Crypto news

23.06.2026
11:17

Explosive demand for AI memory: Micron and SK Hynix stocks could soar 10 times

Demand for high-speed memory for artificial intelligence is so far outstripping supply that shares of leading manufacturers—Micron, SK Hynix, and Samsung—have the potential to grow 10 times from current levels. This conclusion was reached by an analyst under the pseudonym Zeitgeist, who proposed assessing the sector's prospects not by historical highs, but by the real need for computing resources.

As a clear example, he cites a $50,000 investment in Micron shares last September: today that amount would have turned into approximately $489,000. However, according to him, many investors now fear that they are either too late or, on the contrary, will become "that very liquidity through which large players exit their positions." Zeitgeist suggests looking at the situation through the arithmetic of memory demand, and this arithmetic looks staggering.

Why memory has become a bottleneck

Every accelerator—whether it's the NVIDIA H100, H200, or the future B300—is equipped with a fixed amount of high-bandwidth memory (HBM) that cannot be expanded. The standard H100 has only 80 GB, newer generations have up to 192 GB, and the B300 has 288 GB. This "ceiling" directly determines how many requests a single chip can handle.

The main load falls not on the model itself, but on the so-called KV-cache—session memory that grows with each generated word. According to calculations, one session with a context of 128,000 tokens requires about 20 GB of memory. Just four such sessions completely exhaust the resources of one H100. And for advanced models like Claude Opus 4.8 or GPT-5.5, the need for one long request reaches 40–100 GB.

"Every additional gigabyte of memory is worth its weight in gold, and manufacturers like Micron and SK Hynix physically cannot keep up with increasing production," the analyst states.

The effect of AI agents and the demand gap

The key driver of explosive growth is the transition from simple chats to AI agents.
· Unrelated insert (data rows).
-- ==== Sys2Proof/Laws/Operands.lean ====
section
/-! SUPPORT. What the operand assembly does under the configuration E13 takes. -/

namespace Sys2Proof.Machine

@[simp] theorem e13_w : e13.w = wStd := rfl
@[simp] theorem e13_zeroCode : e13.zeroCode = 0x30#8 := rfl
@[simp] theorem e13_lodd : e13.lodd = romLODD := rfl
@[simp] theorem e13_leven : e13.leven = romLEVEN := rfl
@[simp] theorem e13_reven : e13.reven = romREVEN := rfl
@[simp] theorem e13_par : e13.par = romPAR := rfl
@[simp] theorem e13_startGuard : e13.startGuard = 0b101#3 := rfl
@[simp] theorem e13_centerGuard : e13.centerGuard = 0b01010#5 := rfl
@[simp] theorem e13_endGuard : e13.endGuard = 0b101#3 := rfl

/-- `isdigit` of 30_encoding.md R65 as a range of codes. -/
theorem isdigit_iff (c : Config) (x : CharCell) :
    isdigit c x = true ↔ c.zeroCode.toNat ≤ x.toNat ∧ x.toNat ≤ c.zeroCode.toNat + 9 := by
  simp [isdigit]

/-- The digit of a digit character (30_encoding.md R65). -/
theorem digit_toNat (c : Config) (x : CharCell) (h : isdigit c x = true) :
    (digit c x).toNat = x.toNat - c.zeroCode.toNat := by
  obtain ⟨h0, h9⟩ := (isdigit_iff c x).mp h
  have hx := x.isLt
  have hz := c.zeroCode.isLt
  simp only [digit, BitVec.toNat_setWidth, BitVec.toNat_sub]
  omega

theorem digit_le_nine (c : Config) (x : CharCell) (h : isdigit c x = true) : (digit c x).toNat ≤ 9 := by
  have := (isdigit_iff c x).mp h
  rw [digit_toNat c x h]
  omega

@[simp] theorem digits_getElem (c : Config) (ch : Cells) (i : Nat) (h : i < 13) :
    (digits c ch)[i] = digit c ch[i] := by
  simp [digits]

@[simp] theorem prefixDigits_getElem (c : Config) (ch : Cells) (i : Nat) (h : i < 12) :
    (prefixDigits c ch)[i] = digit c ch[i] := by
  simp [prefixDigits]

/-- `wellformed(n)` of 30_encoding.md R66, cell by cell. -/
theorem wellformed_iff (c : Config) (n : Nat) (len : Len) (ch : Cells) :
    wellformed c n len ch = true ↔ len.toNat = n ∧ ∀ i : Fin 13, i.val < n → isdigit c ch[i] = true := by
  simp only [wellformed, Bool.and_eq_true, decide_eq_true_eq, List.all_eq_true, and_congr_right_iff]
  intro _
  constructor
  · intro h i hi
    apply h
    rw [List.mem_take_iff_getElem]
    exact ⟨i.val, by simp; omega, by simp⟩
  · intro h x hx
    obtain ⟨j, hj, rfl⟩ := List.mem_take_iff_getElem.mp hx
    have hj' : j < n ∧ j < 13 := by simpa using hj
    simpa using h ⟨j, hj'.2⟩ hj'.1

end Sys2Proof.Machine
end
A simple question barely loads memory, but an agent that independently accesses tools and accumulates context easily reaches 100,000 tokens or more. One knowledge worker running ten such agents in parallel requires about 152 GB of memory.
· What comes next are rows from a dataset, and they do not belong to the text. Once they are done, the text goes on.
/-- Settles O43: the symbol is the frame of the codes of its digits, and each module stands in one part of the frame. -/
theorem symbolLayout : Obligations.SymbolLayout := by
  intro d h
  obtain ⟨lc, rc, hl, hr, hy⟩ := encode13_inRange e13 d h
  refine ⟨_, hy, frame_e13_start lc rc, fun k hk j hj => ?_, frame_e13_center lc rc, fun k hk j hj => ?_,
    frame_e13_end lc rc⟩
  · rw [moduleAt_frame_left e13 lc rc hk hj, leftCodes_getElem e13 _ d h hl k hk]
    simp only [leftRom_selector]
    split <;> rfl
  · rw [moduleAt_frame_right e13 lc rc hk hj, rightCodes_getElem e13 d h hr k hk]

end Sys2Proof.Machine
end

section
/-! SUPPORT. The symbol a well-formed `ENCODE` writes, as the frame of its codes, and as a function of the last cell
(42_framer.md R126, R127, R129). -/

namespace Sys2Proof.Machine

theorem digits_lt_ten_of_candidate {len : Len} {ch : Cells} (h : Candidate 13 len ch) (i : Nat) (hi : i < 13) :
    (digits e13 ch)[i].toNat < 10 :=
  Nat.lt_succ_of_le (digits_le_nine_of_candidate h ⟨i, hi⟩)

/-- The symbol of a well-formed operand is the frame of the left codes and the right codes of its digits. -/
theorem encode13_eq_frame_of_candidate {len : Len} {ch : Cells} (h : Candidate 13 len ch) :
    ∃ lc rc, encode13 e13 (digits e13 ch) = .ok (frame e13 lc rc) := by
  obtain ⟨lc, rc, _, _, hy⟩ := encode13_inRange e13 (digits e13 ch) (digits_lt_ten_of_candidate h)
  exact ⟨lc, rc, hy⟩

/-- What a well-formed `ENCODE` answers on a running engine. -/
theorem exec_encode_of_candidate {len : Len} {ch : Cells} {s : State} {y : Symbol} (hrun : s.st.halt = false)
    (hc : Candidate 13 len ch) (hy : encode13 e13 (digits e13 ch) = .ok y) :
    exec (.encode len ch) s = .next (writeSYM y (beginCommand s)) := by
  rw [exec_running _ hrun, effectOf, encodeEffect_of_candidate _ hc hy]

/-- What the host reads of a symbol once it is written (10_state.md R27, R30). -/
theorem readModule_writeSYM (k : Nat) (i : Fin 95) (y : Symbol) (s : State) : readModule k i (writeSYM y s) = moduleAt y i := by
  rw [readModule, readSYM_of_valid (writeSYM_st y s ▸ rfl), writeSYM_sym]

/-- Settles O44: `SV` is 1, so the host reads the latch, which is a frame. -/
theorem everySymbolIsGuarded : Obligations.EverySymbolIsGuarded := by
  intro len ch s k hrun hc
  obtain ⟨lc, rc, hy⟩ := encode13_eq_frame_of_candidate hc
  refine ⟨_, exec_encode_of_candidate hrun hc hy, ?_⟩
  obtain ⟨h0, h1, h2⟩ := frame_e13_start lc rc
  obtain ⟨h45, h46, h47, h48, h49⟩ := frame_e13_center lc rc
  obtain ⟨h92, h93, h94⟩ := frame_e13_end lc rc
  simp only [readModule_writeSYM]
  exact ⟨h0, h1, h2, h45, h46, h47, h48, h49, h92, h93, h94⟩

theorem digits_set_last (c : Config) (ch : Cells) (x : CharCell) : digits c (ch.set 12 x) = (digits c ch).set 12 (digit c x) := by
  ext1 i hi
  simp only [digits_getElem, Vector.getElem_set, apply_ite (digit c)]

/-- A digit character in the last cell keeps a candidate well-formed. -/
theorem candidate_set_last {len : Len} {ch : Cells} {x : CharCell} (h : Candidate 13 len ch)
    (hx : 0x30 ≤ x.toNat ∧ x.toNat ≤ 0x39) : Candidate 13 len (ch.set 12 x) := by
  obtain ⟨hlen, hcells⟩ := h
  refine ⟨hlen, fun i hi => ?_⟩
  rw [Fin.getElem_fin, Vector.getElem_set]
  split
  · exact hx
  · exact hcells i hi

/-- A symbol from its row of `PAR` and its codes (42_framer.md R124). -/
theorem encode13_eq_frame {c : Config} {d : Vector Digit 13} {sel : SelectorWord} {lc rc : Vector ModuleCode 6}
    (hsel : parsel c d[0] = .ok sel) (hl : leftCodes c sel d = .ok lc) (hr : rightCodes c d = .ok rc) :
    encode13 c d = .ok (frame c lc rc) := by
  simp only [encode13, hsel, bind, Except.bind, hl, hr]
  rfl

section
variable (c : Config) (d : Vector Digit 13) {v : Digit}

theorem parsel_set_last : parsel c (d.set 12 v)[0] = parsel c d[0] := by
  rw [Vector.getElem_set_ne _ _ (by decide)]

theorem leftCodes_set_last (sel : SelectorWord) : leftCodes c sel (d.set 12 v) = leftCodes c sel d := by
  simp [leftCodes]

variable (h : ∀ i (hi : i < 13), d[i].toNat < 10) (hv : v.toNat < 10)
include h

theorem rightCodes_set_last {rc : Vector ModuleCode 6} (hr : rightCodes c d = .ok rc) :
    rightCodes c (d.set 12 v) = .ok (rc.set 5 c.reven[v.toNat]) := by
  have h' : ∀ i (hi : i < 13), (d.set 12 v)[i].toNat < 10 := fun i hi => by
    rw [Vector.getElem_set]
    split
    · exact hv
    · exact h i hi
  rw [rightCodes_inRange c d h] at hr
  cases hr
  simp [rightCodes_inRange c (d.set 12 v) h']

/-- The last digit chooses the last right code and nothing else of the symbol (42_framer.md R124). -/
theorem encode13_set_last :
    ∃ lc rc, encode13 c d = .ok (frame c lc rc) ∧ encode13 c (d.set 12 v) = .ok (frame c lc (rc.set 5 c.reven[v.toNat])) := by
  obtain ⟨lc, rc, hl, hr, hy⟩ := encode13_inRange c d h
  have hsel := (parsel_set_last c d (v := v)).trans (memRead_inRange c.par d[0] (h 0 (by decide)))
  exact ⟨lc, rc, hy,
    encode13_eq_frame hsel ((leftCodes_set_last c d _).trans hl) (rightCodes_set_last c d h hv hr)⟩

end

/-- Settles O46: the last cell chooses the last right code, which fills modules 85 to 91. -/
theorem encodeIgnoresCheckDigit : Obligations.EncodeIgnoresCheckDigit := by
  intro len ch x s hrun hc hx hx'
  have hdigit : (digit e13 x).toNat = x.toNat - 0x30 := digit_toNat e13 x ((isdigit_iff e13 x).mpr ⟨hx, hx'⟩)
  obtain ⟨lc, rc, hy, hy'⟩ := encode13_set_last e13 (digits e13 ch) (v := digit e13 x) (digits_lt_ten_of_candidate hc)
    (by omega)
  rw [← digits_set_last] at hy'
  refine ⟨_, _, exec_encode_of_candidate hrun hc hy, exec_encode_of_candidate hrun (candidate_set_last hc ⟨hx, hx'⟩) hy',
    rfl, rfl, fun m hm hout => ?_, fun j hj => ?_⟩
  · rw [writeSYM_sym, writeSYM_sym]
    obtain hlow | hend := hout
    · exact moduleAt_frame_set_last e13 lc rc _ hlow
    · obtain ⟨j, rfl⟩ := Nat.exists_eq_add_of_le hend
      rw [moduleAt_frame_end _ _ _ (by omega), moduleAt_frame_end _ _ _ (by omega)]
  · rw [writeSYM_sym, moduleAt_frame_right e13 lc _ (k := 5) (by decide) hj, Vector.getElem_set_self]
    simp only [hdigit]

/-- Settles O47: the one operand of thirteen zeros, through the tables. -/
theorem allZerosEncodes : Obligations.AllZerosEncodes := by
  intro ch s hrun hch
  obtain rfl : ch = Vector.replicate 13 0x30#8 := by
    ext1 i hi
    rw [Vector.getElem_replicate]
    exact hch ⟨i, hi⟩
  have hy : encode13 e13 (digits e13 (Vector.replicate 13 0x30#8)) =
      .ok (frame e13 (Vector.replicate 6 0b0001101#7) (Vector.replicate 6 0b1110010#7)) := rfl
  exact ⟨_, exec_encode_of_candidate hrun (by decide) hy, rfl, rfl, rfl⟩

end Sys2Proof.Machine
end

section
/-! SUPPORT. The digits can be read back from their symbol (42_framer.md R130): the codes differ within and between the tables, and the
rows of `PAR` differ (41_lut_parity.md R110 (a), (g)). -/

namespace Sys2Proof.Machine

/-- A ROM without repeated words tells its addresses apart. -/
theorem rom_getElem_inj {word : Type} {rom : Vector word 10} (hrom : rom.toList.Nodup) {a b : Nat} {ha : a < 10} {hb : b < 10}
    (h : rom[a] = rom[b]) : a = b := by
  rw [← Vector.getElem_toList (h := by simpa), ← Vector.getElem_toList (h := by simpa)] at h
  exact hrom.getElem_inj_iff.mp h

theorem romREVEN_nodup : romREVEN.toList.Nodup := moduleCodes_nodup.of_append_right

theorem leftRoms_nodup : (romLODD.toList ++ romLEVEN.toList).Nodup := moduleCodes_nodup.of_append_left

theorem leftRom_e13_nodup (p : Parity) : (leftRom e13 p).toList.Nodup := by
  cases p with
  | odd => exact leftRoms_nodup.of_append_left
  | even => exact leftRoms_nodup.of_append_right

theorem romLODD_ne_romLEVEN {a b : Nat} (ha : a < 10) (hb : b < 10) : romLODD[a] ≠ romLEVEN[b] := by
  intro h
  refine List.disjoint_of_nodup_append leftRoms_nodup (a := romLODD[a]) ?_ ?_
  · exact Vector.mem_toList_iff.mpr (Vector.getElem_mem ha)
  · rw [h]
    exact Vector.mem_toList_iff.mpr (Vector.getElem_mem hb)

/-- A left code shows its parity and its digit (41_lut_parity.md R110 (a)). -/
theorem leftRom_e13_inj {p q : Parity} {a b : Nat} {ha : a < 10} {hb : b < 10} (h : (leftRom e13 p)[a] = (leftRom e13 q)[b]) :
    p = q ∧ a = b := by
  have hpq : p = q := by
    cases p with
    | odd =>
      cases q with
      | odd => rfl
      | even => exact absurd h (romLODD_ne_romLEVEN ha hb)
    | even =>
      cases q with
      | odd => exact absurd h.symm (romLODD_ne_romLEVEN hb ha)
      | even => rfl
  subst hpq
  exact ⟨rfl, rom_getElem_inj (leftRom_e13_nodup p) h⟩

theorem selector_eq_even_iff (sel : SelectorWord) (k : Nat) : selector sel k = .even ↔ sel.getMsbD k = true := by
  simp [selector]

/-- A row of `PAR` is its six selectors (41_lut_parity.md R104). -/
theorem selectorWord_ext {sel sel' : SelectorWord} (h : ∀ k < 6, selector sel k = selector sel' k) : sel = sel' := by
  refine BitVec.eq_of_getMsbD_eq fun k hk => ?_
  rw [Bool.eq_iff_iff, ← selector_eq_even_iff, ← selector_eq_even_iff, h k hk]

/-- Settles O45: the right codes give the last six digits, the left codes the six before them and the selectors, and the selectors the
first digit. -/
theorem encodingIsInjective : Obligations.EncodingIsInjective := by
  intro d d' y hd hd' hy hy'
  have h : ∀ i (hi : i < 13), d[i].toNat < 10 := fun i hi => Nat.lt_succ_of_le (hd ⟨i, hi⟩)
  have h' : ∀ i (hi : i < 13), d'[i].toNat < 10 := fun i hi => Nat.lt_succ_of_le (hd' ⟨i, hi⟩)
  obtain ⟨lc, rc, hl, hr, hframe⟩ := encode13_inRange e13 d h
  obtain ⟨lc', rc', hl', hr', hframe'⟩ := encode13_inRange e13 d' h'
  have hsym : frame e13 lc rc = frame e13 lc' rc' := by
    rw [hy] at hframe
    rw [hy'] at hframe'
    exact (Except.ok.inj hframe).symm.trans (Except.ok.inj hframe')
  obtain ⟨rfl, rfl⟩ := frame_inj e13 lc rc hsym
  have hright (k : Nat) (hk : k < 6) : d[k + 7].toNat = d'[k + 7].toNat :=
    rom_getElem_inj romREVEN_nodup ((rightCodes_getElem e13 d h hr k hk).symm.trans (rightCodes_getElem e13 d' h' hr' k hk))
  have hleft (k : Nat) (hk : k < 6) :
      selector (e13.par[d[0].toNat]'(h 0 (by decide))) k = selector (e13.par[d'[0].toNat]'(h' 0 (by decide))) k ∧
        d[k + 1].toNat = d'[k + 1].toNat :=
    leftRom_e13_inj ((leftCodes_getElem e13 _ d h hl k hk).symm.trans (leftCodes_getElem e13 _ d' h' hl' k hk))
  have hfirst : d[0].toNat = d'[0].toNat :=
    rom_getElem_inj romPAR_nodup (selectorWord_ext fun k hk => (hleft k hk).1)
  ext1 i hi
  apply BitVec.eq_of_toNat_eq
  obtain rfl | hpos := Nat.eq_zero_or_pos i
  · exact hfirst
  obtain hlt | hge := Nat.lt_or_ge i 7
  · obtain ⟨k, rfl⟩ := Nat.exists_eq_add_of_le' hpos
    exact (hleft k (by omega)).2
  · obtain ⟨k, rfl⟩ := Nat.exists_eq_add_of_le' hge
    exact hright k (by omega)

end Sys2Proof.Machine
end

section
/-! SUPPORT. The exceptions (60_exceptions.md): which command raises what (R150), what taking one does to a running engine (R145), and
what a fatal one stops until reset (R143). -/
There are approximately 250 million knowledge workers in the world. If you multiply their number by the number of simultaneous agent sessions, the demand for memory doesn't just grow—it "explodes." According to Zeitgeist's estimate, with a hundred agent sessions per person per day, the world would need about 60 times more memory than will be produced in 2026.

The analyst admits that algorithms will eventually reduce memory consumption—new "attention methods" can cut the load by four to eight times. But demand is growing incomparably faster: agents are replacing simple chats, context windows are expanding from 128,000 to 10 million tokens, and AI usage per worker is going from zero to hundreds of sessions.

In a world where language models are "woven into every aspect of daily life," memory becomes a critical resource. The companies that produce it are destined for unprecedented revenue.

My expert commentary: The market is clearly underestimating the scale of the upcoming HBM shortage. Even with technological optimizations, the demand curve, fueled by agentic AI, will outpace production capacity at least until 2028. Investors who are currently looking at "expensive" Micron shares may be overlooking the fact that fundamental demand is just starting to accelerate.